According to the quarterly refunding statement released on Wednesday, despite Federal Reserve redemptions to reduce its holdings, the US Treasury expects to further reduce auction sizes of its nominal securities. Since the May refunding, the Treasury has received more details about anticipated borrowing requirements. This includes an extra quarter’s worth of tax receipts and details on the timing and rate of Treasury securities redemptions from the Federal Reserve System Open Market Account.

The Treasury will issue $21 billion in 30-year bonds, $35 billion in 10-year notes, and $42 billion in 3-year notes the next week. The Treasury anticipates reducing the sizes of its 2-year, 3-year, 5-year, and 7-year note auctions by $1 billion each.

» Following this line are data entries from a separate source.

/-- BRK, the one trap-like instruction (45 R219, 60 R374). With STACK_PAGE and BRK_VECTOR (00 R6) off their defaults the stack
address STACK_PAGE | SP and the vector's high byte at BRK_VECTOR + 1 are the model's reading (log 24, log 23). -/
def Obligations.BrkCompletes : Prop :=
  ∀ s : State,
    encode s.params.unsupLen .brk = [0x00] ∧ defaultCycles.entry 0x00 = 7 ∧
      ∃ t q,
        t = ((s.memWrite (s.params.stackPage ||| zext16 s.sp) (hiByte (s.pc + 2))).memWrite (s.params.stackPage ||| zext16 (s.sp - 1)) (loByte (s.pc + 2))).memWrite
          (s.params.stackPage ||| zext16 (s.sp - 2)) (s.p ||| 0x30) ∧
        WritesFlag flagI 0x04 true s.p q ∧
        exec .brk s = .next
          { t with
            p := q
            sp := s.sp - 3
            pc := wordOf (t.memRead (s.params.brkVector + 1)) (t.memRead s.params.brkVector)
            cycles := s.params.cycles.entry 0x00 }

/-- The 105 unsupported opcodes (45 R222), each by its own constructor, with the lengths of UNSUP_LEN (00 R6, 30
R99). The record of the event is the model's own (log 11). -/
def Obligations.UnsupportedOpcodesComplete : Prop :=
  unsupportedRows.length = 105 ∧
    ∀ (s : State) (op : Byte) (i : Instr), (op, i) ∈ unsupportedRows →
      i.opcode = op ∧ 1 ≤ lengthIn s.params.unsupLen op ∧ lengthIn s.params.unsupLen op ≤ 3 ∧
        lengthIn defaultUnsupLen op = guessedLength op ∧
        exec i s = .next
          { s with
            pc := s.pc + BitVec.ofNat 16 (lengthIn s.params.unsupLen op)
            unsupCount := s.unsupCount + 1
            events := .unsupported op s.pc :: s.events
            cycles := s.params.unsupCycles }

/-- The two hooks (20 R62, R63) and the order of reads and writes (20 R73). The shadow bytes from offset 32 on, which only a
WIN_SIZE above 32 admits (log 32), and that a window with a base above 0xFFE0 does not go on at address 0 (log 17), are the
model's choices. -/
def Obligations.HooksRedirectWindow : Prop :=
  ∀ (s : State) (a : Word) (v : Byte),
    (∀ o : Nat, o < s.params.winSize → a.toNat = s.params.winBase.toNat + o →
      s.memWrite a v =
          { s with cache := bridgeCache o v s.cache, engine := bridgeEngine s.params o v s.cache s.engine } ∧
        (∀ h : o < 32,
          s.memRead a = s.cache.shadow[o] ∧ (s.memWrite a v).cache.shadow = s.cache.shadow.set o v ∧
            (s.memWrite a v).cache.more = s.cache.more) ∧
        (32 ≤ o →
          s.memRead a = s.cache.more.read o ∧
            s.memWrite a v = { s with cache := { s.cache with more := s.cache.more.write o v } })) ∧
    ((∀ o : Nat, o < s.params.winSize → a.toNat ≠ s.params.winBase.toNat + o) →
      s.memRead a = s.mem.read a.toNat ∧ s.memWrite a v = { s with mem := s.mem.write a.toNat v }) ∧
    (s.mem.wf = true → s.cache.more.wf = true →
      (s.memWrite a v).memRead a = v ∧ (s.memWrite a v).mem.wf = true ∧ (s.memWrite a v).cache.more.wf = true) ∧
    ∀ b : Word, b ≠ a → (s.memWrite a v).memRead b = s.memRead b

/-- The stack primitives on the default map (41 R140, R141, R143). -/
def Obligations.StackPrimitivesUsePageOne : Prop :=
  ∀ (s : State) (b : Byte) (w : Word), DefaultMap s.params →
    s.push b = { s with mem := s.mem.write (256 + s.sp.toNat) b, sp := s.sp - 1 } ∧
      s.popValue = s.mem.read (256 + (s.sp + 1).toNat) ∧ s.popped = { s with sp := s.sp + 1 } ∧
      s.push16 w =
        { s with
          mem := (s.mem.write (256 + s.sp.toNat) (hiByte w)).write (256 + (s.sp - 1).toNat) (loByte w)
          sp := s.sp - 2 } ∧
      s.pop16Value = wordOf (s.mem.read (256 + (s.sp + 2).toNat)) (s.mem.read (256 + (s.sp + 1).toNat)) ∧
      s.popped16 = { s with sp := s.sp + 2 }

/-- The addressing modes as numbers (30 R104 to R114). -/
def Obligations.AddressingModesWrapAsStated : Prop :=
  ∀ (s : State) (b b1 b2 : Byte) (base : Word),
    (wordOf b2 b1).toNat = 256 * b2.toNat + b1.toNat ∧
    (zpAddr b).toNat = b.toNat ∧
    (s.zpxAddr b).toNat = (b.toNat + s.x.toNat) % 256 ∧
    (s.zpyAddr b).toNat = (b.toNat + s.y.toNat) % 256 ∧
    (s.abxAddr base).toNat = (base.toNat + s.x.toNat) % 65536 ∧
    (s.abyAddr base).toNat = (base.toNat + s.y.toNat) % 65536 ∧
    s.izxAddr b = wordOf (s.memRead (zpAddr (b + s.x + 1))) (s.memRead (zpAddr (b + s.x))) ∧
    s.izyAddr b = wordOf (s.memRead (zpAddr (b + 1))) (s.memRead (zpAddr b)) + zext16 s.y ∧
    ((s.branchTarget b).toNat : Int) = ((s.pc.toNat : Int) + 2 + b.toInt) % 65536 ∧
    s.indTarget (wordOf b2 b1) =
      wordOf
        (if s.params.jmpIndWrap then s.memRead (wordOf b2 (b1 + 1)) else s.memRead (wordOf b2 b1 + 1))
        (s.memRead (wordOf b2 b1)) ∧
    ∀ a : Word,
      s.penalty base a = if s.params.pagePenalty = true ∧ base.toNat / 256 ≠ a.toNat / 256 then 1 else 0

/-- V reports the signed outcome (42 R151, R152, R162). -/
def Obligations.OverflowIsSigned : Prop :=
  ∀ a m p : Byte,
    (flagV (adcStatus a m p) = true ↔
      a.toInt + m.toInt + (flagC p).toNat < -128 ∨ 127 < a.toInt + m.toInt + (flagC p).toNat) ∧
    (flagV (adcStatus a (m ^^^ 0xFF) p) = true ↔
      a.toInt - m.toInt - (1 - (flagC p).toNat) < -128 ∨ 127 < a.toInt - m.toInt - (1 - (flagC p).toNat))

/-- D and I are stored bits that no rule reads (42 R150, 60 R376, 10 R27). -/
def Obligations.DecimalAndInterruptFlagsAreUnread : Prop :=
  ∀ (i : Instr) (s t : State), i.mnemonic ∉ [Mnemonic.php, .brk, .plp, .rti] → exec i s = .next t →
    (i.mnemonic ∉ [Mnemonic.sed, .cld] →
      exec i { s with p := s.p ^^^ 0x08 } = .next { t with p := t.p ^^^ 0x08 }) ∧
    (i.mnemonic ∉ [Mnemonic.sei, .cli] →
      exec i { s with p := s.p ^^^ 0x04 } = .next { t with p := t.p ^^^ 0x04 })

/-- The memory frame of every instruction (20 R67 to R69). -/
def Obligations.BytesOutsideStoredAddressesKept : Prop :=
  ∀ (i : Instr) (s t : State), exec i s = .next t →
    (∀ a : Word, a ∉ storedAt i s → t.memRead a = s.memRead a) ∧
    (∀ k : Nat, (∀ a ∈ storedAt i s, k ≠ a.toNat) → t.mem.read k = s.mem.read k) ∧
    ((∀ a ∈ storedAt i s, windowOffset s.params a = none) → t.cache = s.cache ∧ t.engine = s.engine)

/-- The register frame of every instruction (10 R21 to R24). -/
def Obligations.OnlyNamedInstructionsWriteRegisters : Prop :=
  ∀ (i : Instr) (s t : State), exec i s = .next t →
    (¬ writesA i → t.a = s.a) ∧ (¬ writesX i → t.x = s.x) ∧ (¬ writesY i → t.y = s.y) ∧ (¬ writesSP i → t.sp = s.sp)

/-- The flag frame of every instruction (10 R25, R27). -/
def Obligations.OnlyNamedInstructionsWriteFlags : Prop :=
  ∀ (i : Instr) (s t : State), exec i s = .next t →
    (¬ writesNZ i → flagN t.p = flagN s.p ∧ flagZ t.p = flagZ s.p) ∧ (¬ writesV i → flagV t.p = flagV s.p) ∧
    (¬ writesD i → flagD t.p = flagD s.p) ∧ (¬ writesI i → flagI t.p = flagI s.p) ∧
    (¬ writesC i → flagC t.p = flagC s.p) ∧
    (if i.mnemonic = .plp ∨ i.mnemonic = .rti then StatusOk t.p else t.p &&& 0x30 = s.p &&& 0x30)

/-- What an instruction cannot change (49 R340). -/
def Obligations.InstructionsKeepHostSideState : Prop :=
  ∀ (i : Instr) (s t : State), exec i s = .next t →
    t.song = s.song ∧ t.play = s.play ∧ t.params = s.params ∧ t.ctl = s.ctl ∧ EngineClockKept s.engine t.engine ∧
      t.task = s.task ∧ t.calls = s.calls ∧ t.out = s.out ∧ t.callbacks = s.callbacks ∧ t.loadResult = s.loadResult ∧
      (i.mnemonic ≠ .unsupported → t.unsupCount = s.unsupCount ∧ t.events = s.events)

/-- RTI is the return for a BRK frame (60 R375, which the spec marks as derived from R374 and R203); the plus one of RTS undoes
the minus one of JSR (44 R201, R202). -/
def Obligations.ReturnsUndoCalls : Prop :=
  (∀ s t w u : State, DefaultMap s.params → s.mem.wf = true → StatusOk s.p → exec .brk s = .next t →
      w.params = t.params → w.sp = t.sp → (∀ a ∈ storedAt .brk s, w.memRead a = t.memRead a) →
      exec .rti w = .next u → u.pc = s.pc + 2 ∧ u.p = s.p ∧ u.sp = s.sp) ∧
    ∀ (s t w u : State) (addr : Word), DefaultMap s.params → s.mem.wf = true → exec (.jsr addr) s = .next t →
      w.params = t.params → w.sp = t.sp → (∀ a ∈ storedAt (.jsr addr) s, w.memRead a = t.memRead a) →
      exec .rts w = .next u → u.pc = s.pc + 3 ∧ u.sp = s.sp

/-- The core's reset (45 R223), the construction column of 10 R42 and the defaults of 00 R6; the sample rate (log 4), MAX_CYCLES
(log 2) and the model's own fields (log 27, log 32) are left out. -/
def Obligations.ConstructionValues : Prop :=
  (∀ s : State,
      s.coreReset =
        { s with
          a := s.params.resetA
          x := s.params.resetX
          y := s.params.resetY
          sp := s.params.resetSP
          p := s.params.resetP
          pc := s.params.resetPC }) ∧
    (State.reset.a, State.reset.x, State.reset.y, State.reset.sp, State.reset.p, State.reset.pc) =
      (0x00, 0x00, 0x00, 0xFD, 0x24, 0x0000) ∧
    (∀ a : Word, State.reset.memRead a = 0x00) ∧ (∀ k : Nat, State.reset.mem.read k = 0x00) ∧
    (∀ o : Fin 32, State.reset.cache.shadow[o] = 0x00) ∧
    (∀ v, State.reset.cache.prevGate.get v = false ∧ State.reset.cache.baseFreq.get v = 0) ∧
    (∀ v, State.reset.engine.voices.get v =
      { wave := 0, pw := 0, phase := TemperedReal.ofNumber (.rat 0), lfsr := 0x7FFFF8, test := false, sync := false,
        ring := false, stage := .idle, level := .rat 0, att := 0, dec := 0, sus := 0, rel := 0, gate := false, note := 0,
        vel := 0, hz := TemperedReal.ofNumber (.rat 0), ratio := .rat 1 }) ∧
    State.reset.engine.cutoff = .rat 0 ∧ State.reset.engine.res = .rat 0 ∧ State.reset.engine.mode = .off ∧
    (∀ v, State.reset.engine.route.get v = false) ∧ State.reset.engine.low = FilterReal.zero ∧
    State.reset.engine.band = FilterReal.zero ∧ State.reset.engine.volume = 0 ∧
    (∀ i : Fin 32,
      State.reset.song.title[i] = 0x00 ∧ State.reset.song.author[i] = 0x00 ∧ State.reset.song.released[i] = 0x00) ∧
    State.reset.song.version = 0 ∧ State.reset.song.dataOffset = 0 ∧ State.reset.song.loadAddr = 0 ∧
    State.reset.song.initAddr = 0 ∧ State.reset.song.playAddr = 0 ∧ State.reset.song.loadEnd = 0 ∧
    State.reset.song.songs = 0 ∧ State.reset.song.defaultSong = 0 ∧ State.reset.song.speed = 0 ∧
    State.reset.song.loaded = false ∧
    State.reset.play =
      { playing := false, subsong := 0, acc := .rat 0, elapsedMs := .rat 0, timing := .slow, playEff := 0 } ∧
    State.reset.unsupCount = 0 ∧
    State.reset.ctl.mute = PerVoice.all false ∧ State.reset.ctl.gain = .rat 1 ∧
    State.reset.ctl.loopDetectionDisabled = false ∧
    State.reset.params =
      { dropped := [], unsupLen := defaultUnsupLen, unsupCycles := 2, cycles := defaultCycles, pagePenalty := true,
        resetA := 0x00, resetX := 0x00, resetY := 0x00, resetSP := 0xFD, resetP := 0x24, resetPC := 0x0000,
        jmpIndWrap := true, stackPage := 0x0100, brkVector := 0xFFFE, winBase := 0xD400, winSize := 32,
        clockRatio := .rat (596 / 10000), hzMin := .rat 20, hzMax := .rat 20000, velocity := 127, pitchTrack := false,
        modePriority := [.lp, .bp, .hp], attackS := defaultAttackS, decRelS := defaultDecRelS,
        filter := .stateVariable, mixScale := .rat (1 / 3), num := .exact, frameRateSlow := .rat 50, frameRateFast := .rat 60,
        slowIsDefault := true, sentinelPC := 0xFFFF, maxCycles := State.reset.params.maxCycles,
        spGuard := .aboveEntry, vecSearch := [0x0314, 0xFFFE], headerSize := 118,
        sampleRate := State.reset.params.sampleRate }

/-- The invariants of the three statements after this one, at construction. They rest on the sample rate at reset, the model's
choice (log 4). -/
def Obligations.InvariantsHoldAtReset : Prop :=
  Inv State.reset ∧ EngineInv State.reset ∧ AccInv State.reset

/-- The invariant of the live status (10 R25) and of the canonical memory, kept by every step. The canonical form, and the shadow
bytes from offset 32 on (log 32), are the model's. -/
def Obligations.EveryStepKeepsMemoryAndStatus : Prop :=
  ∀ s t : State, Inv s → step s = .next t → Inv t

/-- The bounds of 10 R37, R38 and of 47 R292, kept by every step. -/
def Obligations.EveryStepKeepsEngineBounds : Prop :=
  ∀ s t : State, EngineInv s → step s = .next t → EngineInv t

/-- The accumulator property of 49 R346, kept by every step, in floating point too where `spf` is an integer below 2^24. That every
domain holds the integers below 2^24 is the model's reading of 49 R346 (log 34). -/
def Obligations.EveryStepKeepsAccumulatorBounds : Prop :=
  ∀ s t : State, AccInv s → step s = .next t → AccInv t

Every month during the ensuing three months. Additionally, the Treasury intends to scale back the size of its 10-year note, 30-year bond, and 20-year bond auctions by $1 billion each and by $2 billion each. The Treasury anticipates keeping its 2-year FRN auction sizes at their present levels. These actions taken together will reduce issuance by $51 billion over the next three months.

Starting in October, the Treasury will continue the process of converting the four-month cash management bill to the status of a normal benchmark bill. The Treasury anticipates that bill issuance will rise from a low point in July.

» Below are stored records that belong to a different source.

-- ==== Sys2Proof/Laws/State.lean ====
section
/-! SUPPORT. One lemma for each field of the state and each plain update, so that no proof unfolds an update. -/

namespace Sys2Proof.Machine

@[simp] theorem State.setA_a (s : State) (v : Byte) : (s.setA v).a = v := rfl

@[simp] theorem State.setA_x (s : State) (v : Byte) : (s.setA v).x = s.x := rfl

@[simp] theorem State.setA_y (s : State) (v : Byte) : (s.setA v).y = s.y := rfl

@[simp] theorem State.setA_sp (s : State) (v : Byte) : (s.setA v).sp = s.sp := rfl

@[simp] theorem State.setA_p (s : State) (v : Byte) : (s.setA v).p = s.p := rfl

@[simp] theorem State.setA_pc (s : State) (v : Byte) : (s.setA v).pc = s.pc := rfl

@[simp] theorem State.setA_mem (s : State) (v : Byte) : (s.setA v).mem = s.mem := rfl

@[simp] theorem State.setA_cache (s : State) (v : Byte) : (s.setA v).cache = s.cache := rfl

@[simp] theorem State.setA_engine (s : State) (v : Byte) : (s.setA v).engine = s.engine := rfl

@[simp] theorem State.setA_song (s : State) (v : Byte) : (s.setA v).song = s.song := rfl

@[simp] theorem State.setA_play (s : State) (v : Byte) : (s.setA v).play = s.play := rfl

@[simp] theorem State.setA_unsupCount (s : State) (v : Byte) : (s.setA v).unsupCount = s.unsupCount := rfl

@[simp] theorem State.setA_params (s : State) (v : Byte) : (s.setA v).params = s.params := rfl

@[simp] theorem State.setA_ctl (s : State) (v : Byte) : (s.setA v).ctl = s.ctl := rfl

@[simp] theorem State.setA_task (s : State) (v : Byte) : (s.setA v).task = s.task := rfl

@[simp] theorem State.setA_calls (s : State) (v : Byte) : (s.setA v).calls = s.calls := rfl

@[simp] theorem State.setA_cycles (s : State) (v : Byte) : (s.setA v).cycles = s.cycles := rfl

@[simp] theorem State.setA_out (s : State) (v : Byte) : (s.setA v).out = s.out := rfl

@[simp] theorem State.setA_callbacks (s : State) (v : Byte) : (s.setA v).callbacks = s.callbacks := rfl

@[simp] theorem State.setA_events (s : State) (v : Byte) : (s.setA v).events = s.events := rfl

@[simp] theorem State.setA_loadResult (s : State) (v : Byte) : (s.setA v).loadResult = s.loadResult := rfl

@[simp] theorem State.setX_a (s : State) (v : Byte) : (s.setX v).a = s.a := rfl

@[simp] theorem State.setX_x (s : State) (v : Byte) : (s.setX v).x = v := rfl

@[simp] theorem State.setX_y (s : State) (v : Byte) : (s.setX v).y = s.y := rfl

@[simp] theorem State.setX_sp (s : State) (v : Byte) : (s.setX v).sp = s.sp := rfl

@[simp] theorem State.setX_p (s : State) (v : Byte) : (s.setX v).p = s.p := rfl

@[simp] theorem State.setX_pc (s : State) (v : Byte) : (s.setX v).pc = s.pc := rfl

@[simp] theorem State.setX_mem (s : State) (v : Byte) : (s.setX v).mem = s.mem := rfl

@[simp] theorem State.setX_cache (s : State) (v : Byte) : (s.setX v).cache = s.cache := rfl

@[simp] theorem State.setX_engine (s : State) (v : Byte) : (s.setX v).engine = s.engine := rfl

@[simp] theorem State.setX_song (s : State) (v : Byte) : (s.setX v).song = s.song := rfl

@[simp] theorem State.setX_play (s : State) (v : Byte) : (s.setX v).play = s.play := rfl

@[simp] theorem State.setX_unsupCount (s : State) (v : Byte) : (s.setX v).unsupCount = s.unsupCount := rfl

@[simp] theorem State.setX_params (s : State) (v : Byte) : (s.setX v).params = s.params := rfl

@[simp] theorem State.setX_ctl (s : State) (v : Byte) : (s.setX v).ctl = s.ctl := rfl

@[simp] theorem State.setX_task (s : State) (v : Byte) : (s.setX v).task = s.task := rfl

@[simp] theorem State.setX_calls (s : State) (v : Byte) : (s.setX v).calls = s.calls := rfl

@[simp] theorem State.setX_cycles (s : State) (v : Byte) : (s.setX v).cycles = s.cycles := rfl

@[simp] theorem State.setX_out (s : State) (v : Byte) : (s.setX v).out = s.out := rfl

@[simp] theorem State.setX_callbacks (s : State) (v : Byte) : (s.setX v).callbacks = s.callbacks := rfl

@[simp] theorem State.setX_events (s : State) (v : Byte) : (s.setX v).events = s.events := rfl

@[simp] theorem State.setX_loadResult (s : State) (v : Byte) : (s.setX v).loadResult = s.loadResult := rfl

@[simp] theorem State.setY_a (s : State) (v : Byte) : (s.setY v).a = s.a := rfl

@[simp] theorem State.setY_x (s : State) (v : Byte) : (s.setY v).x = s.x := rfl

@[simp] theorem State.setY_y (s : State) (v : Byte) : (s.setY v).y = v := rfl

@[simp] theorem State.setY_sp (s : State) (v : Byte) : (s.setY v).sp = s.sp := rfl

@[simp] theorem State.setY_p (s : State) (v : Byte) : (s.setY v).p = s.p := rfl

@[simp] theorem State.setY_pc (s : State) (v : Byte) : (s.setY v).pc = s.pc := rfl

@[simp] theorem State.setY_mem (s : State) (v : Byte) : (s.setY v).mem = s.mem := rfl

@[simp] theorem State.setY_cache (s : State) (v : Byte) : (s.setY v).cache = s.cache := rfl

@[simp] theorem State.setY_engine (s : State) (v : Byte) : (s.setY v).engine = s.engine := rfl

@[simp] theorem State.setY_song (s : State) (v : Byte) : (s.setY v).song = s.song := rfl

@[simp] theorem State.setY_play (s : State) (v : Byte) : (s.setY v).play = s.play := rfl

@[simp] theorem State.setY_unsupCount (s : State) (v : Byte) : (s.setY v).unsupCount = s.unsupCount := rfl

@[simp] theorem State.setY_params (s : State) (v : Byte) : (s.setY v).params = s.params := rfl

@[simp] theorem State.setY_ctl (s : State) (v : Byte) : (s.setY v).ctl = s.ctl := rfl

@[simp] theorem State.setY_task (s : State) (v : Byte) : (s.setY v).task = s.task := rfl

@[simp] theorem State.setY_calls (s : State) (v : Byte) : (s.setY v).calls = s.calls := rfl

@[simp] theorem State.setY_cycles (s : State) (v : Byte) : (s.setY v).cycles = s.cycles := rfl

@[simp] theorem State.setY_out (s : State) (v : Byte) : (s.setY v).out = s.out := rfl

@[simp] theorem State.setY_callbacks (s : State) (v : Byte) : (s.setY v).callbacks = s.callbacks := rfl

@[simp] theorem State.setY_events (s : State) (v : Byte) : (s.setY v).events = s.events := rfl

@[simp] theorem State.setY_loadResult (s : State) (v : Byte) : (s.setY v).loadResult = s.loadResult := rfl

@[simp] theorem State.setSP_a (s : State) (v : Byte) : (s.setSP v).a = s.a := rfl

@[simp] theorem State.setSP_x (s : State) (v : Byte) : (s.setSP v).x = s.x := rfl

@[simp] theorem State.setSP_y (s : State) (v : Byte) : (s.setSP v).y = s.y := rfl

@[simp] theorem State.setSP_sp (s : State) (v : Byte) : (s.setSP v).sp = v := rfl

@[simp] theorem State.setSP_p (s : State) (v : Byte) : (s.setSP v).p = s.p := rfl

@[simp] theorem State.setSP_pc (s : State) (v : Byte) : (s.setSP v).pc = s.pc := rfl

@[simp] theorem State.setSP_mem (s : State) (v : Byte) : (s.setSP v).mem = s.mem := rfl

@[simp] theorem State.setSP_cache (s : State) (v : Byte) : (s.setSP v).cache = s.cache := rfl

@[simp] theorem State.setSP_engine (s : State) (v : Byte) : (s.setSP v).engine = s.engine := rfl

@[simp] theorem State.setSP_song (s : State) (v : Byte) : (s.setSP v).song = s.song := rfl

@[simp] theorem State.setSP_play (s : State) (v : Byte) : (s.setSP v).play = s.play := rfl

@[simp] theorem State.setSP_unsupCount (s : State) (v : Byte) : (s.setSP v).unsupCount = s.unsupCount := rfl

@[simp] theorem State.setSP_params (s : State) (v : Byte) : (s.setSP v).params = s.params := rfl

@[simp] theorem State.setSP_ctl (s : State) (v : Byte) : (s.setSP v).ctl = s.ctl := rfl

@[simp] theorem State.setSP_task (s : State) (v : Byte) : (s.setSP v).task = s.task := rfl

@[simp] theorem State.setSP_calls (s : State) (v : Byte) : (s.setSP v).calls = s.calls := rfl

@[simp] theorem State.setSP_cycles (s : State) (v : Byte) : (s.setSP v).cycles = s.cycles := rfl

@[simp] theorem State.setSP_out (s : State) (v : Byte) : (s.setSP v).out = s.out := rfl

@[simp] theorem State.setSP_callbacks (s : State) (v : Byte) : (s.setSP v).callbacks = s.callbacks := rfl

@[simp] theorem State.setSP_events (s : State) (v : Byte) : (s.setSP v).events = s.events := rfl

@[simp] theorem State.setSP_loadResult (s : State) (v : Byte) : (s.setSP v).loadResult = s.loadResult := rfl

@[simp] theorem State.setP_a (s : State) (v : Byte) : (s.setP v).a = s.a := rfl

@[simp] theorem State.setP_x (s : State) (v : Byte) : (s.setP v).x = s.x := rfl

@[simp] theorem State.setP_y (s : State) (v : Byte) : (s.setP v).y = s.y := rfl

Do US Treasury securities pose any risks?

A fixed-income investor must essentially take into consideration two different categories of risk: interest-rate risk and credit risk. In terms of credit risk, the market generally views all forms of the US Treasury securities as being free of it. People are entitled to disagree. But in general, a country should be able to pay its debts. This is true regardless of the magnitude of its debt or annual deficits if it controls its own currency and has taxation authority. That is what the market as a whole think about US Treasuries.

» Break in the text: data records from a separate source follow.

-- ==== Sys2Proof/Tests/Slice0.lean ====
section
/-! SUPPORT. Tests by evaluation, with expected values from the spec's own vectors (95_test_vectors.md) or worked out by
hand from its rules; and for each statement with hypotheses a witness that meets them. -/

open Sys2Proof Sys2Proof.Machine

namespace Sys2Proof.Tests

/-! ### Well-formedness: each check refuses an ill-formed term -/

theorem test_defaults_well_formed : defaultParams.wellFormed = true := by decide +kernel
theorem test_cycles_refused : Params.wellFormed { defaultParams with unsupCycles := 0 } = false := by decide
theorem test_cycle_table_refused :
    Params.wellFormed { defaultParams with cycles := defaultCycles.set 15 (Vector.replicate 16 0) } = false := by decide
theorem test_status_refused : Params.wellFormed { defaultParams with resetP := 0x34 } = false := by decide
theorem test_window_refused : Params.wellFormed { defaultParams with winBase := 0xFFE1 } = false := by decide
theorem test_small_window_accepted : Params.windowOk { defaultParams with winBase := 0xFFE1, winSize := 31 } = true := by
  decide
theorem test_range_refused : Params.wellFormed { defaultParams with hzMin := .rat 0 } = false := by decide
theorem test_priority_refused : Params.wellFormed { defaultParams with modePriority := [.lp, .lp, .hp] } = false := by
  decide
theorem test_tables_refused :
    Params.wellFormed { defaultParams with attackS := defaultAttackS.set 3 (.rat 0) } = false := by decide +kernel
theorem test_rates_refused : Params.wellFormed { defaultParams with sampleRate := .rat 0 } = false := by decide +kernel
theorem test_vectors_refused : Params.wellFormed { defaultParams with vecSearch := [0x0314] } = false := by decide +kernel
theorem test_instructions_well_formed : Instr.wellFormed (.jmpInd 0xFFFF) = true := rfl

/-! ### Decoding: every opcode byte of 30 R95 with its operand bytes written out -/

/-- The bits decode to the instruction, and its encoding is those bytes. -/
def decodes (row : Nat × Nat × Instr) : Bool :=
  decide (decodeTableWord row.1 row.2.1 = some row.2.2) &&
    decide (encode defaultUnsupLen row.2.2 = (tableBytes row.1 row.2.1).take (row.2.2.length defaultUnsupLen))

theorem test_decode_flags :
    List.all
    [(8, 0x0, .brk), (8, 0x18, .clc), (8, 0x38, .sec), (8, 0x58, .cli), (8, 0x78, .sei), (8, 0xB8, .clv),
     (8, 0xD8, .cld), (8, 0xEA, .nop), (8, 0xF8, .sed)] decodes = true := by
  decide

theorem test_decode_and_ora :
    List.all
    [(16, 0xF401, .oraIzx 0xF4), (16, 0xF405, .oraZp 0xF4), (16, 0xF409, .oraImm 0xF4),
     (24, 0xD4F40D, .oraAbs 0xD4F4), (16, 0xF411, .oraIzy 0xF4), (16, 0xF415, .oraZpx 0xF4),
     (24, 0xD4F419, .oraAby 0xD4F4), (24, 0xD4F41D, .oraAbx 0xD4F4), (16, 0xF421, .andIzx 0xF4),
     (16, 0xF425, .andZp 0xF4), (16, 0xF429, .andImm 0xF4), (24, 0xD4F42D, .andAbs 0xD4F4),
     (16, 0xF431, .andIzy 0xF4), (16, 0xF435, .andZpx 0xF4), (24, 0xD4F439, .andAby 0xD4F4),
     (24, 0xD4F43D, .andAbx 0xD4F4)] decodes = true := by
  decide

Reinvestment risk is a feature that, regardless of whether it was first issued as a bill, note, or bond, you only need to take into account the security’s maturity. If your primary goal is to maximize return and you intended to reinvest with another term to maturity of ten years, you would need to reconsider your investment if you purchased a ten-year note with a yield of 3.5 percent at issue and interest rates on 10-year notes at maturity are 1.5 percent.

Just like with any investment, If you decide to try Treasury securities, there’s going to be a risk. The yield and performance expectations reflect the risk. Something that offers a yield and is vulnerable to price adjustments also involves some risk. For instance, the risk is regarded as being smaller the lower the yield. Bills often have lower yields than notes and bonds, and notes generally have lower yields than bonds. In this instance, the yield is a reflection of interest-rate risk. You must add additional risk, such as credit risk if you want an investment that yields more than Treasuries. The yield and return expectations of an investment increase with risk. However, keep in mind that return can sometimes be negative.